I want to start this review of The Art of Self-Defense by saying that I think it’s good that men are making movies that try to dissect the idea of toxic masculinity. It’s something that director Riley Stearns imbues his entire sophomore offering with and for some it will likely strike a chord (as the multitude of positive reviews show). But for this reviewer, the purposefully blunt delivery and, ultimately, the message of the film fell flat.
Stearns’ debut feature is a brilliantly slow burn cult-centric flick called Faults. It showcased an eye for the strange and wonderful ability to build tension to a near fever pitch. Those are both skills that transfer to The Art of Self-Defense, but in a way that rather than leaving me satisfied and intrigued left me cold and uncomfortable. I think that on an objective level the film didn’t resonate with me for one reason: I don’t find the violence of men funny, and in The Art of Self-Defense toxic masculinity is always the punchline.
The film centers around Jesse Eisenberg’s Casey, an accountant who struggles to connect with the men around him, whether at work or outside of it. His fear of that interaction comes to a head when he gets viciously mugged by a motorcycle gang. Casey’s convalescence quickly becomes consumed with the concept of self-defense. He first seeks guidance in a gun shop where a droll shopkeeper delivers depressing facts about the dangers and realities of gun ownership before stating, “You’re going to love owning a gun”. Later, though, Casey discovers a local “Karate” dojo lead by Alessandro Nivola’s chillingly effective Sensei; from there on out Casey is on a one-way trip to Toxic-Masculinity-Ville.
The Art of Self-Defense relies on a Yorgos Lathinmos-style delivery that comes off as Lobster-lite, with many of the cast speaking in a deliberately stilted and awkward way that for this viewer failed to add anything to the experience. During a particularly on-the-nose scene that aims to showcase Casey’s transformation, he punches his boss (one of the few people who’s been kind to him) in the throat whilst delivering a brief robot-like monologue about bosses and their relationship to workers. It’s moments like this that highlight how Stearns obviously understands the topics and ideas that he’s working with. For some reason, however, they didn’t translate to the screen in a way that spoke to this reviewer.

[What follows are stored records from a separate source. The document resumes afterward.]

-- ==== Sys2Proof/Certificates/Slice0/Obligations.lean ====
section
/-! DEFINITION. The statements for the provers. The last fifty-two say, of each command, that it answers a next state with the
effect the rules cited give it and what it leaves alone. `u` is the state once the command's time has passed and `v.finish u` what follows
from a command at its end (R37, R491, R500 among them). All of them rest on the model's form of commands, times and conditions: log entries 2, 3 and 57. -/

open Sys2Proof Machine

/-- What a step runs: the command at the front of the queue, on the state whose queue is the rest; with nothing waiting, one `CORE` cycle passes
(the model's choice: notes/assumptions/1.md). -/
def Obligations.StepTakesTheFront : Prop :=
  (∀ (c : Instr) (rest : List Instr) (s : State), step { s with pending := c :: rest } = exec c { s with pending := rest }) ∧
  (∀ s : State, s.pending = [] → step s = .next (s.elapse 1))

/-- After reset a hub is at rest, and the registers whose reset values the rules give read so (R174, R396, R443, R517, R559, R621).
Where the rules leave it open it says the model's choice: log entries 6, 7 and 8. -/
def Obligations.ResetLeavesAtRest : Prop :=
  AtRest State.reset ∧ State.wf State.reset = true ∧
  (∀ av ∈ [(0x000B_0008, 0x0010_0030), (0x000B_000C, 0x0004_0010), (0x000B_0010, 0x0000_0800), (0x000B_0084, 0x0000_4B7F),
      (0x000E_0000, 10), (0x0003_0004, 0x000A_140E), (0x0003_0040, 3), (0x0003_0044, 0x021E_2850), (0x0003_0048, 0x02EE_0320),
      (0x0008_0010, 0xACE1), (0x0008_0014, 0x2020_4040), (0x0008_0018, 0x0810_1020), (0x0008_001C, 0x0004_0004),
      (0x0008_0020, 0x0010_0010), (0x0008_0024, 0x0010_0010), (0x0008_0028, 0x0100_0010), (0x0008_002C, 10),
      (0x0008_0030, 0x1010_1010), (0x0008_0034, 0x1010_1010), (0x0008_0038, 0x0010_0010), (0x0008_0044, 0x0010_0010),
      (0x0008_0000, 0x0008_0020), (0x000B_0000, 8), (0x0003_0000, 0x10), (0x0003_0008, 0x18),
      (0x0003_0058, 0x0640_0000), (0x0003_0100, 0x3FF), (0x0005_0100, 0x0004_0814), (0x0002_0100, 0xA00)],
    (State.reset.peek .host av.1).toNat = av.2)

/-- A hub at rest stays at rest by every step, until a `HOLD_EXIT` waits (R630, R633, R634).
Where the rules leave it open it says the model's choice: log entry 96. -/
def Obligations.HoldKeepsAtRest : Prop :=
  ∀ s s' : State, AtRest s → step s = .next s' → AtRest s'

/-- Nothing but `HOLD_EXIT` takes a hub out of HOLD, and that only with `RST_N` high, the PLL locked and the time of a core reset over
(R607, R630, R634).
Where the rules leave it open it says the model's choice: log entry 96. -/
def Obligations.OnlyHoldExitLeavesHold : Prop :=
  ∀ (c : Instr) (s s' : State), s.sys.mode = .hold → exec c s = .next s' → s'.sys.mode ≠ .hold →
    ∃ (t : Nat) (avs : AvsAnswer), c = .holdExit t avs ∧ s.sys.rstHigh = true ∧ s.clk.lock = true ∧ s.sys.holdUntil ≤ s.time.cyc + t

/-- Sample words (R12, R13): a word that carries a value has it saturated to 31 bits and a sign, never 0x8000_0000, with `CLIP` whenever it was
saturated; one with `ABSENT` carries none of `CLIP`, `LATE`, `SLEW` and `EVENT`, and of the other three what applies. -/
def Obligations.SampleWordsSaturate : Prop :=
  ∀ (v : Int) (range seq : Nat) (f : WordFlags) (w : Word48), w = sampleWord v range f seq →
    (f.absent = false → wAbsent w = false ∧ wValue w = max (-2 ^ 31 + 1) (min (2 ^ 31 - 1) v)
      ∧ w.toNat / 65536 ≠ 0x8000_0000 ∧ (v < -2 ^ 31 + 1 ∨ 2 ^ 31 - 1 < v → wClip w = true)) ∧
    (f.absent = true → wAbsent w = true ∧ wClip w = false ∧ bit w.toNat 8 = false ∧ bit w.toNat 7 = false ∧ bit w.toNat 4 = false
      ∧ wSettling w = f.settling ∧ wSuspect w = f.suspect ∧ bit w.toNat 5 = f.surge)

/-- Records (R24, R495): a stream's numbers start at 0 as it opens; each record it writes, of any type, takes the next, which wraps after
0xFFFF_FFFF; a record travels as packets of 4,096 payload bytes, the last holding the rest and marked `LAST`, numbered from 0,
and records enter a FIFO one after another, each whole. -/
def Obligations.RecordsNumberedAndSplit : Prop :=
  (∀ (s : State) (r : Route), ((s.openStream r).stream r.id).rseq = 0) ∧
  (∀ (s : State) (r : Route) (x : Record), ∃ y : Record, y.typ = x.typ ∧ y.stream = r.id ∧ y.rseq = (s.stream r.id).rseq
    ∧ y.payload = x.payload
    ∧ ((s.writeRecord r x).stream r.id).rseq = ((s.stream r.id).rseq + 1) % 2 ^ 32
    ∧ (r.nxMode = 0 → r.port = 1 → (s.writeRecord r x).drip.waiting = s.drip.waiting ++ [y])
    ∧ (r.nxMode = 0 → r.port ≠ 1 → (s.writeRecord r x).host.waiting = s.host.waiting ++ [y])
    ∧ (r.nxMode ≠ 0 → (s.writeRecord r x).nx.inq = s.nx.inq ++ [y])) ∧
  (∀ (hub : Nat) (r : Record), ((recordPkts hub r).flatMap (·.payload)) = r.bytes
    ∧ ∀ (i : Nat) (p : OutPkt), (recordPkts hub r)[i]? = some p →
        p.opcode = 0x80 ∧ p.addr = r.stream + i * 65536 ∧ 1 ≤ p.payload.length ∧ p.payload.length ≤ 4096
        ∧ (i + 1 < (recordPkts hub r).length → p.payload.length = 4096 ∧ p.pflags = 0)
        ∧ (i + 1 = (recordPkts hub r).length → p.pflags = 2)) ∧
  (∀ (cap hub : Nat) (rs : List Record) (f : Fifo), ∃ n, (Fifo.takeRecords cap hub rs f).waiting = rs.drop n
    ∧ (Fifo.takeRecords cap hub rs f).q = f.q ++ (rs.take n).flatMap (recordPkts hub))

/-- The lottery of a bank's arbiter (R386): its register steps once, by the bits named; the contender wins whose interval of tickets holds r mod T,
in ascending order, or with no ticket the one that has waited longest, the lower on a tie. -/
def Obligations.LotteryByTickets : Prop :=
  (∀ r : BitVec 16, lfsrStep r = (r <<< 1) ||| (if ((r.getLsbD 15 ^^ r.getLsbD 13) ^^ (r.getLsbD 12 ^^ r.getLsbD 10)) then 1 else 0)) ∧
  (∀ w0 w1 i, (ticketList w0 w1).getD i 0 ≤ 255) ∧
  (∀ (egress : Bool) (a : Arbiter) (cs xs : List Nat) (total r : Nat), cs ≠ [] → cs.Pairwise (· < ·) → (∀ f ∈ a.forced, f ∉ cs) →
    xs = (if cs.any (isClassS egress) then cs.filter (isClassS egress) else cs) →
    total = (xs.map fun x => a.tickets.getD x 0).sum → r = (lfsrStep a.lfsr).toNat →
    (a.arbitrate egress cs).2.lfsr = lfsrStep a.lfsr ∧
    (0 < total → ∀ pre w post, xs = pre ++ w :: post → (pre.map fun x => a.tickets.getD x 0).sum ≤ r % total →
      r % total < (pre.map fun x => a.tickets.getD x 0).sum + a.tickets.getD w 0 → (a.arbitrate egress cs).1 = w) ∧
    (total = 0 → (a.arbitrate egress cs).1 ∈ xs ∧ ∀ c ∈ xs, a.waits.getD c 0 ≤ a.waits.getD (a.arbitrate egress cs).1 0
      ∧ (a.waits.getD c 0 = a.waits.getD (a.arbitrate egress cs).1 0 → (a.arbitrate egress cs).1 ≤ c)))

Something that immediately jumps out about The Art of Self-Defense and its exploration of toxic masculinity is that it’s very much centered on the male experience of that, which is vitally needed. It also might be why it didn’t work for me. As I watched Casey essentially turn into a violent fan of the misogynistic Sensei who hates the one woman in the film (Imogen Poots, who alongside Nivola is the best thing about the film) simply for the fact that she will never be a man. I never believed that Casey’s hero worship and toxicity wouldn’t extend to women around him, but his care and potential romantic interest in Anna always quells his rage, which rings untrue. The final act doesn’t help with this, making Anna both victim, savior, and saved in a move that weakens the film further. It feels like an afterthought to the centering of men and maleness.

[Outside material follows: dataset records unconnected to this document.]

-- ==== Sys2Proof/Laws/Ops.lean ====
section
/-! SUPPORT. Frames of the shared operations: what counting, raising an event, putting a message on a lane and answering a
command leave as it was, one lemma per field, and what each of them does to the fields it changes. -/

namespace Sys2Proof.Machine

@[simp] theorem State.setReg_sys (s : State) (a : Nat) (v : Word) : (s.setReg a v).sys = s.sys := by
  rfl

@[simp] theorem State.setReg_time (s : State) (a : Nat) (v : Word) : (s.setReg a v).time = s.time := by
  rfl

@[simp] theorem State.setReg_cfg (s : State) (a : Nat) (v : Word) : (s.setReg a v).cfg = s.cfg := by
  rfl

@[simp] theorem State.setReg_ports (s : State) (a : Nat) (v : Word) : (s.setReg a v).ports = s.ports := by
  rfl

@[simp] theorem State.setReg_ev (s : State) (a : Nat) (v : Word) : (s.setReg a v).ev = s.ev := by
  rfl

@[simp] theorem State.setReg_host (s : State) (a : Nat) (v : Word) : (s.setReg a v).host = s.host := by
  rfl

@[simp] theorem State.setReg_drip (s : State) (a : Nat) (v : Word) : (s.setReg a v).drip = s.drip := by
  rfl

@[simp] theorem State.setReg_streams (s : State) (a : Nat) (v : Word) : (s.setReg a v).streams = s.streams := by
  rfl

@[simp] theorem State.setReg_field (s : State) (a : Nat) (v : Word) : (s.setReg a v).field = s.field := by
  rfl

@[simp] theorem State.setReg_pods (s : State) (a : Nat) (v : Word) : (s.setReg a v).pods = s.pods := by
  rfl

@[simp] theorem State.setReg_chains (s : State) (a : Nat) (v : Word) : (s.setReg a v).chains = s.chains := by
  rfl

@[simp] theorem State.setReg_nx (s : State) (a : Nat) (v : Word) : (s.setReg a v).nx = s.nx := by
  rfl

@[simp] theorem State.setReg_lanes (s : State) (a : Nat) (v : Word) : (s.setReg a v).lanes = s.lanes := by
  rfl

@[simp] theorem State.setReg_trig (s : State) (a : Nat) (v : Word) : (s.setReg a v).trig = s.trig := by
  rfl

@[simp] theorem State.setReg_hive (s : State) (a : Nat) (v : Word) : (s.setReg a v).hive = s.hive := by
  rfl

@[simp] theorem State.setReg_comb (s : State) (a : Nat) (v : Word) : (s.setReg a v).comb = s.comb := by
  rfl

@[simp] theorem State.setReg_pair (s : State) (a : Nat) (v : Word) : (s.setReg a v).pair = s.pair := by
  rfl

@[simp] theorem State.setReg_clk (s : State) (a : Nat) (v : Word) : (s.setReg a v).clk = s.clk := by
  rfl

@[simp] theorem State.setReg_wire (s : State) (a : Nat) (v : Word) : (s.setReg a v).wire = s.wire := by
  rfl

@[simp] theorem State.setReg_returned (s : State) (a : Nat) (v : Word) : (s.setReg a v).returned = s.returned := by
  rfl

@[simp] theorem State.setReg_plOut (s : State) (a : Nat) (v : Word) : (s.setReg a v).plOut = s.plOut := by
  rfl

@[simp] theorem State.setReg_free (s : State) (a : Nat) (v : Word) : (s.setReg a v).free = s.free := by
  rfl

@[simp] theorem State.setReg_pending (s : State) (a : Nat) (v : Word) : (s.setReg a v).pending = s.pending := by
  rfl

@[simp] theorem State.countQuiet_sys (s : State) (a : Nat) : (s.countQuiet a).sys = s.sys := by
  unfold State.countQuiet; split <;> rfl

@[simp] theorem State.countQuiet_time (s : State) (a : Nat) : (s.countQuiet a).time = s.time := by
  unfold State.countQuiet; split <;> rfl

@[simp] theorem State.countQuiet_cfg (s : State) (a : Nat) : (s.countQuiet a).cfg = s.cfg := by
  unfold State.countQuiet; split <;> rfl

@[simp] theorem State.countQuiet_ports (s : State) (a : Nat) : (s.countQuiet a).ports = s.ports := by
  unfold State.countQuiet; split <;> rfl

@[simp] theorem State.countQuiet_ev (s : State) (a : Nat) : (s.countQuiet a).ev = s.ev := by
  unfold State.countQuiet; split <;> rfl

@[simp] theorem State.countQuiet_host (s : State) (a : Nat) : (s.countQuiet a).host = s.host := by
  unfold State.countQuiet; split <;> rfl

@[simp] theorem State.countQuiet_drip (s : State) (a : Nat) : (s.countQuiet a).drip = s.drip := by
  unfold State.countQuiet; split <;> rfl

@[simp] theorem State.countQuiet_streams (s : State) (a : Nat) : (s.countQuiet a).streams = s.streams := by
  unfold State.countQuiet; split <;> rfl

@[simp] theorem State.countQuiet_field (s : State) (a : Nat) : (s.countQuiet a).field = s.field := by
  unfold State.countQuiet; split <;> rfl

@[simp] theorem State.countQuiet_pods (s : State) (a : Nat) : (s.countQuiet a).pods = s.pods := by
  unfold State.countQuiet; split <;> rfl

@[simp] theorem State.countQuiet_chains (s : State) (a : Nat) : (s.countQuiet a).chains = s.chains := by
  unfold State.countQuiet; split <;> rfl

@[simp] theorem State.countQuiet_nx (s : State) (a : Nat) : (s.countQuiet a).nx = s.nx := by
  unfold State.countQuiet; split <;> rfl

@[simp] theorem State.countQuiet_lanes (s : State) (a : Nat) : (s.countQuiet a).lanes = s.lanes := by
  unfold State.countQuiet; split <;> rfl

@[simp] theorem State.countQuiet_trig (s : State) (a : Nat) : (s.countQuiet a).trig = s.trig := by
  unfold State.countQuiet; split <;> rfl

@[simp] theorem State.countQuiet_hive (s : State) (a : Nat) : (s.countQuiet a).hive = s.hive := by
  unfold State.countQuiet; split <;> rfl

Narratively the film is relatively simple and the big plot twist is easy to spot from very early on, but the The Art of Self-Defense clearly isn’t as bothered about solving its mystery as it is with the journey Casey and the audience go to get there. Ultimately the flick rang hollow when it came to emotional weight and humor offering up an ultimately empty and relatively surface-level exploration of masculinity that didn’t have the urgency, pull, or promise of Stearns’ feature debut.